• [YOUR ASSIGNMENT]
Below are the entries to work from; restate word for word the portion that opens with the line containing "err := some" and closes with the line containing "a block. -/", keeping both.

MATERIAL SUPPLIED START

/-- One event of a memory node outside its accesses: the token of a relaxed edge is discarded, a waiting result is sent, `stx`
takes data, a global access is issued, or an operation begins. [DEDUCED, log 26] -/
def runMemNode (op stage slot : Nat) (s : State) : State :=
  if slot ≠ 9 && slot ≠ 10 then s
  else
    match liveNode s 13 op stage slot with
    | none => s
    | some (r, x, c) =>
      let u := getUnit s stage slot
      if 0 < u.owed && !u.cont.isEmpty && !u.cont.head?.any isHold then
        modUnit s stage slot fun u => { u with cont := u.cont.drop 1, owed := u.owed - 1 }
      else if !u.out.isEmpty then emitOut s r x c stage slot
      else
        match u.past.head?.filter (·.events.isEmpty), u.op with
        | some m, _ => memDeliver (modUnit s stage slot fun u => { u with past := u.past.drop 1 }) r x c stage slot m
        | none, some m =>
          (match m.events with
           | e :: rest =>
             if e.rmw = 8 then stxData s r x c stage slot m e rest
             else if e.array = 3 && e.stamp = 0 then memIssue s r x c stage slot m e rest
             else s
           | [] => memFinish s r x c stage slot m)
        | none, none => if memSource c then memSourceStep s r x c stage slot else memHeads s r x c stage slot

def execMemLd (stage slot : Nat) (s : State) : Result State := .next (runMemNode 0x00 stage slot s)
def execMemSt (stage slot : Nat) (s : State) : Result State := .next (runMemNode 0x01 stage slot s)
def execMemLdx (stage slot : Nat) (s : State) : Result State := .next (runMemNode 0x02 stage slot s)
def execMemStx (stage slot : Nat) (s : State) : Result State := .next (runMemNode 0x03 stage slot s)
def execMemGld (stage slot : Nat) (s : State) : Result State := .next (runMemNode 0x04 stage slot s)
def execMemGst (stage slot : Nat) (s : State) : Result State := .next (runMemNode 0x05 stage slot s)
def execMemGldx (stage slot : Nat) (s : State) : Result State := .next (runMemNode 0x06 stage slot s)
def execMemGstx (stage slot : Nat) (s : State) : Result State := .next (runMemNode 0x07 stage slot s)
def execMemTas (stage slot : Nat) (s : State) : Result State := .next (runMemNode 0x08 stage slot s)
def execMemRadd (stage slot : Nat) (s : State) : Result State := .next (runMemNode 0x09 stage slot s)
def execMemRmin (stage slot : Nat) (s : State) : Result State := .next (runMemNode 0x0A stage slot s)
def execMemRmax (stage slot : Nat) (s : State) : Result State := .next (runMemNode 0x0B stage slot s)
def execMemRor (stage slot : Nat) (s : State) : Result State := .next (runMemNode 0x0C stage slot s)
def execMemRand (stage slot : Nat) (s : State) : Result State := .next (runMemNode 0x0D stage slot s)
def execMemRxor (stage slot : Nat) (s : State) : Result State := .next (runMemNode 0x0E stage slot s)

/-! ## Performing events -/

/-- An event that meets an uncorrectable cell or block (R424). -/
def memUecc (s : State) (r : Nat) (x : Region) (c : UnitCfg) (stage slot : Nat) (m : MemOp) (v : Word) : State :=
  if m.poison then
    memAfter s r x c stage slot m { m with err := some (m.err.getD (errorToken fUECC (unitOrigin { stage, slot }) v)), events := [] } []
  else markFault s r { stage, slot } fUECC v true

/-- The new value of a read-modify-write: 2 radd, 3 rmin, 4 rmax, 5 ror, 6 rand, 7 rxor (R421). -/
def rmwValue (fn w old v : Nat) : Nat :=
  match fn with
  | 2 => (old + v) % 2 ^ w
  | 3 => intCode w (min (sextInt w old) (sextInt w v))
  | 4 => intCode w (max (sextInt w old) (sextInt w v))
  | 5 => old ||| v
  | 6 => old &&& v
  | _ => old ^^^ v

/-- Place `n` bytes of a value at a byte of a block. -/
def placeBytes (b : Block) (off n v : Nat) : Block := b ||| BitVec.ofNat 512 (v % 2 ^ (8 * n) * 2 ^ (8 * off))

/-- Whether an array event's cells are uncorrectable. -/
def eventBad (g : Stage) (e : MemEvent) : Bool :=
  if e.rmw = 0 then !e.write && accessBad g e.array e.addr e.col
  else (List.range e.len).any fun i => g.bad.contains (badKey e.array (e.addr + i))

/-- Cells are written back with new bytes in them: each is correct again (R180). -/
def rewriteCells (g : Stage) (loc addr : Nat) (bs : List Byte) : Stage :=
  let here := (List.range bs.length).map fun i => badKey loc (addr + i)
  { setArray g loc (putBytes (getArray g loc) addr bs) with
    soft := g.soft.filter fun k => !here.contains k, mend := g.mend.filter fun k => !here.contains k }

/-- An array event is granted. [DEDUCED, log 26] -/
def performArray (s : State) (r : Nat) (x : Region) (c : UnitCfg) (stage slot : Nat) (m : MemOp) (e : MemEvent) (rest : List MemEvent) : State :=
  let g := getStage s stage
  if eventBad g e then memUecc s r x c stage slot m 0
  else if e.rmw = 0 then
    if e.write then
      let s := if e.popB then modUnit s stage slot fun u => { u with b := u.b.drop 1 } else s
      memAfter (modStage s stage fun g => writeCells g e.array e.addr e.col e.mask e.data e.ext e.full e.last) r x c stage slot m
        { m with events := rest } []
    else
      let s := correctCells s stage e.array e.addr e.col
      let t := cleanTok { tag := 0, mask := extentMask e.ext, data := readCells g e.array e.addr e.col }
      if e.emits then memAfter s r x c stage slot m { m with events := rest } [[(0, t)]]
      else memAfter s r x c stage slot m { m with events := rest, outMask := t.mask, outData := t.data } []
  else
    let s := correctCells s stage e.array (e.addr / 64 * 64) false
    let g := getStage s stage
    let old := leNat (rawBytes (getArray g e.array) e.addr e.len)
    let new := if e.rmw = 1 then old ||| 2 ^ e.sub else rmwValue e.rmw (8 * e.len) old e.data.toNat
    let res := if e.rmw = 1 then bits old e.sub 1 else intCode 32 (sextInt (8 * e.len) old)
    memAfter (setStage s stage (rewriteCells g e.array e.addr (leBytes e.len new))) r x c stage slot m
      { m with events := rest, outData := placeBytes m.outData e.slot 4 res } []

/-- A request of a square or a bank: a memory node's next event, or an access of another agent. -/
inductive Want where
  | node (slot : Nat) (m : MemOp) (e : MemEvent) (rest : List MemEvent)
  | agent (q : SqReq)
  deriving DecidableEq, Repr

/-- The age and the rank of a request (R183). -/
def Want.order : Want → Nat × Nat
  | .node slot _ e _ => (e.age, slot - 5)
  | .agent q => (q.age, q.rank)

/-- Its orientation. -/
def Want.col : Want → Bool
  | .node _ _ e _ => e.col
  | .agent q => q.col

/-- The requests of the memory nodes. -/
def nodeWants (s : State) (x : Region) (stage array square : Nat) : List Want :=
  [9, 10].filterMap fun slot =>
    match (getUnit s stage slot).op with
    | some m => match m.events with
      | e :: rest =>
        if e.array = array && array < 3 && squareOf array e.addr = square && e.rmw ≠ 8 && (getUnit s stage slot).out.length < 16 &&
            !x.faults.any (fun k => k.unit == { stage, slot }) then some (.node slot m e rest) else none
      | [] => none
    | none => none

/-- Every request that may be granted: the units' while the region is live, the engines' for as long as their operations run
(11 R267), but for the writes of a walk into a frozen region's X (17 R454). -/
def squareWants (s : State) (x : Region) (stage array square : Nat) : List Want :=
  (if regionLive x then nodeWants s x stage array square else []) ++
  ((getStage s stage).reqs.filter fun q => !q.done && q.array = array && squareOf array q.addr = square &&
    (if q.rank < 6 then regionLive x else (getOp s q.op).isSome && (q.rank ≠ 6 || x.frozen.isNone))).map Want.agent

/-- The requests of operations whose region is gone (11 R267). -/
def leftWants (s : State) (stage array square : Nat) : List Want :=
  ((engineReqs s (getStage s stage)).filter fun q => !q.done && q.array = array && squareOf array q.addr = square).map Want.agent

/-- The request that is granted: the oldest, and of these the one of least rank. -/
def firstWant : List Want → Option Want
  | [] => none
  | p :: rest => match firstWant rest with
    | some q => if p.order.1 < q.order.1 || (p.order.1 == q.order.1 && p.order.2 ≤ q.order.2) then some p else some q
    | none => some p

/-- A write that covers only part of some Y entry (R185). -/
def partialWrite (wm : Block) : Bool := (List.range 4).any fun k =>
  bits wm.toNat (128 * k) 128 ≠ 0 && bits wm.toNat (128 * k) 128 ≠ 2 ^ 128 - 1

/-- Whether a request holds its bank for 2 fc. -/
def Want.partialEntry : Want → Bool
  | .node _ _ e _ => e.array = 2 && e.write && partialWrite (writeMask e.mask e.ext e.full e.last)
  | .agent q => q.array = 2 && q.write && partialWrite q.wm

/-- Whether a square or bank can grant an access in this fc: one a fc, and a change of orientation after an idle fc (R184). -/
def squareFree (q : Square) (fc array : Nat) (col : Bool) : Bool :=
  match q.last with
  | none => true
  | some l => l < fc && (array = 2 || q.col = col || l + 1 < fc)

/-- A request is granted (R186). -/
def grantWant (s : State) (r : Nat) (x : Region) (stage : Nat) : Want → State
  | .node slot m e rest => match unitCfg (getStage s stage) x slot with
    | some c => performArray s r x c stage slot m e rest
    | none => s
  | .agent q => grantReq s stage q

/-- The corrected values of a square's cells that have been read are written back (R180). -/
def mendSquare (g : Stage) (array square : Nat) : Stage :=
  let here := fun (k : Nat × Nat) => k.1 == array && squareOf array k.2 == square && g.mend.contains k
  { g with soft := g.soft.filter fun k => !here k, mend := g.mend.filter fun k => !here k }

/-- SQUARE_GRANT (08 R183-R186): the oldest pending request of a square or bank is granted; in an fc that grants nothing, corrected
values are written back (R180, R203). Where no region lies, only accesses of operations that have outlived theirs come. -/
def execSquareGrant (stage array square : Nat) (s : State) : Result State :=
  match regionOf s stage with
  | none =>
    .next (match firstWant (leftWants s stage array square) with
      | some (.agent q) => grantReq s stage q
      | _ => s)
  | some (r, x) =>
    let q := Sparse.get {} (getStage s stage).squares (squareKey array square)
    match firstWant (squareWants s x stage array square) with
    | none => .next (if squareFree q x.fc array q.col then modStage s stage (mendSquare · array square) else s)
    | some w =>
      if !squareFree q x.fc array w.col then .next (if q.last.all (· < x.fc) then modStage s stage (mendSquare · array square) else s)
      else
        let q' : Square := { col := w.col, last := some (if w.partialEntry then x.fc + 1 else x.fc) }
        let s := modStage s stage fun g => { g with squares := Sparse.insert g.squares (squareKey array square) q' }
        .next (grantWant s r x stage w)

/-- A memory node's global access that the port has accepted performs; a read that cannot is a fault once the region is live.
[DEDUCED, log 26] -/
def performGlobal (s : State) (r : Nat) (x : Region) (c : UnitCfg) (stage slot : Nat) (m : MemOp) (e : MemEvent) (rest : List MemEvent) : State :=
  let m' := { m with events := rest }
  let p := eventPiece e
  let bad := fun (s : State) => if regionLive x then memUecc s r x c stage slot m (BitVec.ofNat 64 (e.va.toNat % 2 ^ 48)) else s
  if e.write then
    match eventWrite s e with
    | none => bad s
    | some s => memAfter s r x c stage slot m m' []
  else if pieceBad s p false then bad s
  else
    let s := countPiece s p
    let v := leNat (plainBytes s stage x.crew e.va.toNat (readPiece s p))
    memAfter s r x c stage slot m { m' with outData := placeBytes m'.outData e.slot e.len v } []

/-- The next write of a node that has left the combining buffer performs. One that cannot be merged is dropped under POISON, where
no output is left for its error token; otherwise it stays, and marks its node (R424). [DEDUCED, log 26] -/
def performPort (s : State) (r : Nat) (x : Region) (stage : Nat) (p : Nat × MemEvent) : State :=
  if portWaits s stage p.2.stamp p.2.addr then s
  else
    match eventWrite s p.2 with
    | some t => modStage t stage fun g => { g with port := g.port.erase p }
    | none =>
      if (match unitCfg (getStage s stage) x p.1 with | some c => memPoison c none | none => false) then
        modStage s stage fun g => { g with port := g.port.erase p }
      else if regionLive x && !x.faults.any (·.unit == { stage, slot := p.1 }) then markFault s r { stage, slot := p.1 } fUECC (BitVec.ofNat 64 (p.2.va.toNat % 2 ^ 48)) true else s

/-! ## Memory sources and sinks (02 R55, 18 R467) -/

/-- A port binding that fails is a fault of the stage's stream port (12 R520). -/
def portFault (s : State) (r stage : Nat) (cause : BitVec 16) (v : Word) (replay : Bool) : State :=
  markFault s r { stage, slot := 12 } cause v replay

/-- A memory source reads its next block, or sends its end cut. -/
def performSource (s : State) (r : Nat) (x : Region) (b : Binding) (p : PortEnd) : State :=
  let key := ingressKey b
  let put := fun (s : State) (t : Token) (last : Bool) =>
    let (s, sent) := emitPort s r x b p.slot t
    modPort s x.scene x.member b.port fun p =>
      { p with slot := p.slot + 1, moved := if sent then p.moved + 1 else p.moved, ended := sent && last }
  if p.ended || p.marked || markerFirst s x || !hasRoom (getStage s b.stage) key { tag := 0 } then s
  else if p.count ≤ p.moved then
    if p.endcut = 0 then modPort s x.scene x.member b.port fun p => { p with ended := true } else put s (cutTok p.endcut) true
  else
    match vread s b.stage x.crew (p.addr + BitVec.ofNat 64 (64 * p.moved)) 64 with
    | .error e => match accFault e with
      | .wait => s
      | .bad cause v => portFault s r b.stage cause v true
    | .ok bs => put (countRead s b.stage x.crew (p.addr + BitVec.ofNat 64 (64 * p.moved)) 64) (fullTok (blockOf bs)) false
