-- ==== Sys2Proof/Machine/Slates.lean ====
section
/-! DEFINITION. Slates, queues, spill rings and dependencies (02 R50, R51; 06 R124-R135; 18 R474, R475). -/
namespace Sys2Proof.Machine

/-! ## Queues (06 R128, R129) -/

/-- QLOG of a crew; values above 20 act as 20. -/
def qlog (c : Crew) : Nat := min 20 (wbits c.qring 0 5)

/-- Slates a queue's spill ring holds. -/
def ringCap (c : Crew) : Nat := if qlog c = 0 then 0 else 2 ^ qlog c

/-- Address of ring place `i` of a priority. [DEDUCED, log 31] -/
def ringVA (c : Crew) (prio i : Nat) : Word :=
  BitVec.ofNat 64 (wbits c.qring 16 32 * 65536 + prio * 2 ^ (qlog c + 6) + 64 * (i % 2 ^ qlog c))

/-- The translation cache of the scheduler's and the host's accesses. -/
def hostCache : Nat := 536

/-- Whether a slate belongs to a queue: a bare take holds no place in one. -/
def inQueue (q : Nat) (x : Slate) : Bool := 8 * x.crew + x.prio == q && x.launch.isNone

/-- Whether a slate's scene is placed for good: a reservation on several chips that may yet be cancelled is no placement
(06 R140). -/
def slatePlaced (s : State) (x : Slate) : Bool :=
  match x.scene with
  | none => false
  | some k => match getScene s k with
    | some y => !y.xchip || y.tick.isSome || y.started || y.isHeld
    | none => true

/-- Slates in a queue's window: a placed slate has left it, though its queue entry stands until its scene ends (02 R50, 05
R111, 06 R137). [DEDUCED, log 31] -/
def windowCount (s : State) (q : Nat) : Nat :=
  (s.sched.slates.filter fun x => inQueue q x && x.ringPos.isNone && !slatePlaced s x).length

/-- QCREDIT (02 R50, 06 R129). -/
def qcredit (s : State) (q : Nat) : Nat :=
  let x := getQueue s q
  64 - windowCount s q + (ringCap (getCrew s (q / 8)) - x.ringLen) - (if x.held.isSome then 1 else 0) - (if x.spill.isSome then 1 else 0)

/-- A slate's words with its queue's crew and priority (06 R125). -/
def stampWords (crew prio : Nat) (ws : List Word) : List Word :=
  ws.set 4 (setBits (setBits (ws.getD 4 0) 61 3 prio) 58 3 crew)

/-- A slate as it arrives. -/
def newSlate (crew prio : Nat) (ws : List Word) : Slate :=
  let ws := stampWords crew prio ws
  { words := ws, sub := 0, crew, prio, joincnt := slateField ws 0 48 16, order := 0 }

/-- The next place in the submission order (02 R51). -/
def takeOrder (s : State) : Nat × State :=
  (s.sched.nextOrder, { s with sched := { s.sched with nextOrder := s.sched.nextOrder + 1 } })

/-- A slate takes its place among the queued ones. -/
def insertSlate (x : Slate) : List Slate → List Slate
  | [] => [x]
  | y :: rest => if x.order < y.order then x :: y :: rest else y :: insertSlate x rest

/-- A slate is accepted: it receives the next submission number (06 R126). Its place in the crew's order was given at its
commit (02 R51). -/
def acceptSlate (s : State) (x : Slate) (ringPos : Option Nat) : State × Nat :=
  let q := 8 * x.crew + x.prio
  let n := ((getQueue s q).subs + 1) % 2 ^ 32
  let x := { x with sub := n % 2 ^ 24, ringPos }
  let s := modQueue s q fun q => { q with subs := n, ringLen := if ringPos.isSome then q.ringLen + 1 else q.ringLen }
  ({ s with sched := { s.sched with slates := insertSlate x s.sched.slates } }, q * 2 ^ 24 + n % 2 ^ 24)

/-- Seal a queue, and report it (06 R131). -/
def sealQueue (s : State) (q : Nat) (va : Word) (kind : Nat) : State :=
  writeEvent (modQueue s q fun x => { x with sealed := true, sealVA := va, sealKind := kind }) (q / 8) 0x20 q 0 va
    (BitVec.ofNat 64 kind)

/-- The words of 64 bytes. -/
def wordsOfBytes (bs : List Byte) : List Word := (List.range 8).map fun i => wordOf ((bs.drop (8 * i)).take 8)

/-- The bytes of a slate. -/
def slateBytes (ws : List Word) : List Byte := ws.flatMap fun w => leBytes 8 w.toNat

/-- The live slate at a ring place. -/
def ringSlate (s : State) (q i : Nat) : Option Slate := s.sched.slates.find? fun x => inQueue q x && x.ringPos == some i

/-- Read the ring's head into a window that has a free entry (06 R129); a place whose slate was refused is passed over. None
while a key slot changes. -/
def tryRefill (s : State) (q : Nat) : Option State :=
  let x := getQueue s q
  let c := getCrew s (q / 8)
  if x.sealed || x.ringLen = 0 || 64 ≤ windowCount s q then some s
  else
    let pass := fun (s : State) => modQueue s q fun x => { x with ringHead := x.ringHead + 1, ringLen := x.ringLen - 1 }
    match ringSlate s q x.ringHead with
    | none => some (pass s)
    | some sl =>
      let va := ringVA c (q % 8) x.ringHead
      match vread s hostCache (q / 8) va 64 with
      | .error .wait => none
      | .error _ => some (sealQueue s q va 1)
      | .ok bs =>
        let ws := wordsOfBytes bs
        some (noteReady (modSlate (pass (countRead s hostCache (q / 8) va 64)) sl.order fun y =>
          { y with words := stampWords y.crew y.prio ws, joincnt := slateField ws 0 48 16, ringPos := none }))

/-- The refill read, if it can be made now. -/
def refillOne (s : State) (q : Nat) : State := (tryRefill s q).getD s

/-- Room is made in a full ring, where the window has a free entry. -/
def makeRoom (s : State) (q : Nat) : State :=
  if ringCap (getCrew s (q / 8)) ≤ (getQueue s q).ringLen then refillOne s q else s

/-- What a push comes to. -/
inductive Pushed where
  | handle (h : Nat)
  | full
  /-- sealed; whether this slate is the one held -/
  | sealed (held : Bool)
  /-- its spill write is under way -/
  | spilling
  deriving DecidableEq, Repr

/-- The spill write of a queue (06 R129, R131): it waits while the ring is full and the read that makes room waits; a slate
whose queue that read seals is not kept. -/
def spillNow (s : State) (q : Nat) : State × Pushed :=
  let s := makeRoom s q
  let x := getQueue s q
  match x.spill with
  | none => (s, .full)
  | some sl =>
    if x.sealed then (modQueue s q fun x => { x with spill := none }, .sealed false)
    else if ringCap (getCrew s (q / 8)) ≤ x.ringLen then (s, .spilling)
    else
      let i := x.ringHead + x.ringLen
      let va := ringVA (getCrew s (q / 8)) (q % 8) i
      match vwrite s hostCache (q / 8) va (slateBytes sl.words) with
      | (_, some .wait) => (s, .spilling)
      | (_, some _) =>
        (sealQueue (modQueue s q fun x => { x with spill := none, held := some sl }) q va 0, .sealed true)
      | (t, none) =>
        let (t, h) := acceptSlate (modQueue t q fun x => { x with spill := none }) sl (some i)
        (t, .handle h)

/-- Push a slate: into the window if it has room and the ring is empty, otherwise towards the ring's tail. It takes its place
in the submission order now. A queue that is both sealed and full answers SEALED. [DESIGN CHOICE, log 37] -/
def pushSlate (s : State) (x : Slate) : State × Pushed :=
  let q := 8 * x.crew + x.prio
  let y := getQueue s q
  if y.sealed then (s, .sealed false)
  else if qcredit s q = 0 then (s, .full)
  else
    let t := makeRoom s q
    if (getQueue t q).sealed then (t, .sealed false)
    else
      let (n, t) := takeOrder t
      let x := { x with order := n }
      if windowCount t q < 64 && (getQueue t q).ringLen = 0 then
        let (t, h) := acceptSlate t x none
        (t, .handle h)
      else (modQueue t q fun y => { y with spill := some x }, .spilling)

/-- An UNSEAL makes the failed access again (06 R132): a held slate is stored as a new push would be, a failed refill is read
again. The queue stays as it is while the access waits for a key slot, and sealed if it fails again. -/
def tryUnseal (s : State) (q : Nat) : State :=
  let x := getQueue s q
  let open_ := modQueue s q fun x => { x with sealed := false, sealVA := 0, sealKind := 0, held := none, retry := false }
  let waits := modQueue s q fun x => { x with retry := true }
  match x.held with
  | none => (tryRefill open_ q).getD waits
  | some sl =>
    match pushSlate open_ sl with
    | (t, .spilling) =>
      match spillNow t q with
      | (_, .spilling) => waits
      | (u, .sealed false) => modQueue u q fun y => { y with held := some sl }
      | (u, _) => u
    | (t, .sealed _) => modQueue t q fun y => { y with held := some sl }
    | (t, .handle _) => t
    | _ => waits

MATERIAL SUPPLIED END

• [OUTPUT]
    memAfter s r x c stage slot m { m with err := some (m.err.getD (errorToken fUECC (unitOrigin { stage, slot }) v)), events := [] } []
  else markFault s r { stage, slot } fUECC v true

/-- The new value of a read-modify-write: 2 radd, 3 rmin, 4 rmax, 5 ror, 6 rand, 7 rxor (R421). -/
def rmwValue (fn w old v : Nat) : Nat :=
  match fn with
  | 2 => (old + v) % 2 ^ w
  | 3 => intCode w (min (sextInt w old) (sextInt w v))
  | 4 => intCode w (max (sextInt w old) (sextInt w v))
  | 5 => old ||| v
  | 6 => old &&& v
  | _ => old ^^^ v

/-- Place `n` bytes of a value at a byte of a block. -/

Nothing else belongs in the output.